Предсказать следующий шаг было нетрудно. Как только стали известны результаты исследований, решили заменить старый штамм на новый, который назвали Вариант U в честь Устинова.

В конце 1989 года в Москву пришла шифрограмма. Она была подписана Сандахчиевым. В ней сообщалось, что рецептура на ос­нове вируса Марбург Вариант U готова к использованию в качест­ве оружия. Сандахчиев просил разрешить проведение испытаний.

Строительство на «Векторе» отставало от намеченного графи­ка, и поэтому испытательные камеры все еще не были готовы. Ос­тавались только три объекта, где можно было бы провести испыта­ния нового опасного штамма: в Омутнинске, в Степногорске и в Оболенске. Оболенск отвергли сразу же — из-за его близости к сто­лице. В Омутнинске полным ходом шла подготовка к испытаниям нового вида оружия на основе чумы. Единственным вариантом был Степногорск.

Но на этом заводе никогда еще не проводились подобные ис­пытания с вирусами. Как только я отдал приказ подготовить завод к испытаниям вируса Марбург, полковник Геннадий Лепешкин, сменивший меня на посту руководителя предприятия в Степногор­ске, тут же принялся протестовать.

—  Я думаю, это слишком опасно, — твердил он.

Оказывается, что человек, когда-то называвший беднягу Нико­лая Чернышова «парнем, угробившим кучу народа в Свердловске», был здравомыслящим, рассудительным директором огромного объекта. И я его хорошо понимал, но приказ есть приказ…

—  Гена, прекрати спорить, — заявил я. — Мы должны это сделать.

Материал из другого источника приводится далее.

/-- HOME_MEM_COMP: a buffer's MemWr is done; `PutAck`, the `WritePass` Comp, and the line's next MemWr follow (R145, R153,
R177, R179). -/
def execHomeMemComp (k : Fin 64) (s : State) : Host.Outcome State Fault Refusal :=
  match s.respHead k with
  | none => .next s
  | some p =>
    if p.net ≠ .rsp ∨ p.opc ≠ 0x10 ∨ p.txid.toNat < 256 then .next s
    else match s.takeResp k p with
      | none => .next s
      | some s =>
        let i := p.txid.toNat - 256
        match SMap.get none (s.hm k).wbufs i with
        | none => .next (s.memUnexpected k p)
        | some w =>
          if ¬w.sent then .next (s.memUnexpected k p)
          else
            let s := s.freeWb k i
            let s := match w.put with
              | some q => if p.status = 0 then s.putAck k q false else s.homeComp k q p.status.toNat
              | none => s
            let s := match w.flow with
              | some h => match s.trk k h with
                | some e =>
                  let s := if p.status = 0 then s.dropDir k e else s
                  (s.homeComp k e.req p.status.toNat).endFlow k h
                | none => s
              | none => s
            .next (s.issueWr k w.line)

/-! ### Expiry and scrubbing (R146, R149, R183) -/

/-- The flow of an expired entry is completed according to its state (R183). -/
def State.expireFlow (s : State) (k h : Nat) (e : TrkEnt) : State :=
  let whole : Bool := e.req.opc == 8 || e.req.opc == 10 || (e.req.opc == 9 && !e.granted)
  let part : Bool := e.req.opc == 10 || (e.req.opc == 9 && !e.granted) || (e.req.opc == 8 && e.req.size != 6)
  let late (s : State) : State :=
    if e.memRd ∧ e.buf.isNone then s.updHm k (fun m => { m with lateMem := h :: m.lateMem }) else s
  match e.st with
  | .ack => s.endFlow k h
  | .col =>
    let s := late s
    let ownData := e.owed.any (fun o => o.own && o.port != 0x3FF)
    let s := s.setTrk k h (some { e with owed := [] })
    match e.col with
    | .request =>
      if ownData then
        let s := s.updTrk k h (fun e => { e with buf := some (zeros 64, true) })
        if part && e.req.opc == 8 then
          (((s.addWb k { line := e.line, data := zeros 64, poison := true, ep := e.req.ep, slice := e.req.slice }).dropDir k e).homeComp k
            e.req 6).endFlow k h
        else s.collected k h
      else if e.memDue then
        if part then ((s.dropDir k e).homeComp k e.req 6).endFlow k h
        else (s.updTrk k h (fun e => { e with buf := some (zeros 64, true) })).collected k h
      else s.collected k h
    | _ =>
      let s := if ownData then s.addWb k { line := e.line, data := zeros 64, poison := true, ep := e.req.ep, slice := e.req.slice } else s
      s.collected k h
  | _ =>
    let s := late s
    let s := s.updHm k (fun m => { m with
      trk := m.trk.map (fun ie => (ie.1, ie.2.map (fun v => if v.col = .victim ∧ v.forH = h then { v with forH := 256 } else v)))
      wbufs := m.wbufs.map (fun iw => (iw.1, iw.2.map (fun w => if w.flow = some h then { w with flow := none } else w)))
      wbWait := m.wbWait.map (fun w => if w.flow = some h then { w with flow := none } else w) })
    (((if whole ∨ e.st = .bkt then s else s.restoreDir k e)).homeComp k e.req 7).endFlow k h

/-- HOME_TRACKER_EXPIRE. -/
def execHomeTrackerExpire (k : Fin 64) (htid : BitVec 8) (s : State) : Host.Outcome State Fault Refusal :=
  let h := htid.toNat
  match s.trk k h with
  | none => .next s
  | some e =>
    if s.tick < e.start + usTicks (max 1 (s.rf .HS_TMO 0 16 (hsBase k))) ∨ s.homeFenced k then .next s
    else .next ((s.raiseNi (homeFid k) 9 1 h).expireFlow k h e)

/-- What the words 0 and the words 1 of a set's ways show, by way, as the errors of its words: word 0 of way w at 2w, word 1 at
2w + 1 (R147). -/
def dirErrs (err0 err1 : WordErrs) : WordErrs :=
  err0.map (fun e => (2 * e.1, e.2)) ++ err1.map (fun e => (2 * e.1 + 1, e.2))

/-- DIR_SCRUB: the next set is read; the operands say what its words show, by way (R149). -/
def execDirScrub (k : Fin 64) (err0 err1 : WordErrs) (s : State) : Host.Outcome State Fault Refusal :=
  let m := s.hm k
  let iv := s.rf .HS_SCRUB 0 16 (hsBase k)
  if iv = 0 ∨ s.tick < m.scrubAt + iv ∨ s.homeFenced k then .next s
  else
    let set := m.scrub
    .next ((s.setHm k { m with scrub := (set + 1) % 8192, scrubAt := s.tick }).dirRead k set (dirErrs err0 err1)).2

/-! ### The predictor's windows (R193, R194) -/

/-- One entry at the window's end in FCLK `t`: transfers recorded in that cycle count in the new window (R193). -/
def PredEnt.windowEnd (hi lo t : Nat) (e : PredEnt) : PredEnt :=
  let hi := max hi 1
  let lo := min lo hi
  let now := if e.recAt = t + 1 then e.recent else 0
  let c := e.count - now
  { e with hot := decide (hi ≤ c) || (e.hot && decide (lo ≤ c)), was := e.hot, count := min now 63 }

/-- Entries of home k in the predictor. -/
def predMine (k key : Nat) : Bool := key / 2048 == k

/-- PRED_WINDOW_END. -/
def execPredWindowEnd (k : Fin 64) (s : State) : Host.Outcome State Fault Refusal :=
  let m := s.hm k
  let win : Int := 1000 * (max 1 m.predWin : Nat)
  if s.ns % win ≠ 0 ∨ s.ns = m.predAt then .next s
  else
    let hi := s.rf .HS_PRED_CFG 10 6 (hsBase k)
    let lo := s.rf .HS_PRED_CFG 16 6 (hsBase k)
    .next ({ s with pred := s.pred.map (fun (ke : Nat × Option PredEnt) =>
        (ke.1, if predMine k ke.1 then ke.2.map (PredEnt.windowEnd hi lo s.tick) else ke.2)) }.setHm k
      { m with predWin := s.rf .HS_PRED_CFG 0 10 (hsBase k), predAt := s.ns, winAt := s.tick + 1 })

/-- CLEAR written: the entries are invalidated in the next FCLK (R194). -/
def State.predClear (s : State) (k : Nat) : State := s.updHm k (fun m => { m with predClearAt := some (s.tick + 1) })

Бомбочки, или, как мы их называли, изделия, наполненные ви­русом Марбург, надежно зафиксировали и поместили в металличе­ские контейнеры, чтобы перевезти по железной дороге. Груз со­провождала вооруженная охрана и группа ученых. Дорога в Степногорск заняла почти двадцать семь часов. Вслед за этим со­ставом вышел второй, с подопытными животными.

В период подготовки к испытаниям я дважды побывал в Степ­ногорске. После моего перевода в Москву прошло два года, но ком­плекс настолько вырос, что его было не узнать.

Аэрозольные испытания нового оружия в камерах на обезьянах прошли успешно: все двенадцать обезьян умерли в течение трех недель.

В начале 1990 года вирус Марбург Вариант U был готов к при­емке, ждали только приказа из министерства.

Оказалось, что культивировать вирус Эбола куда сложнее, чем Марбург. Нашим ученым никак не удавалось достичь необходимой концентрации. Но к концу 1990 года эта проблема была наконец решена. Мы были в двух шагах от создания еще одного вида ору­жия — на базе вируса Эбола. А в Загорске ученые заканчивали рабо­ту над вирусом лихорадки Ласса и обезьяньей оспы.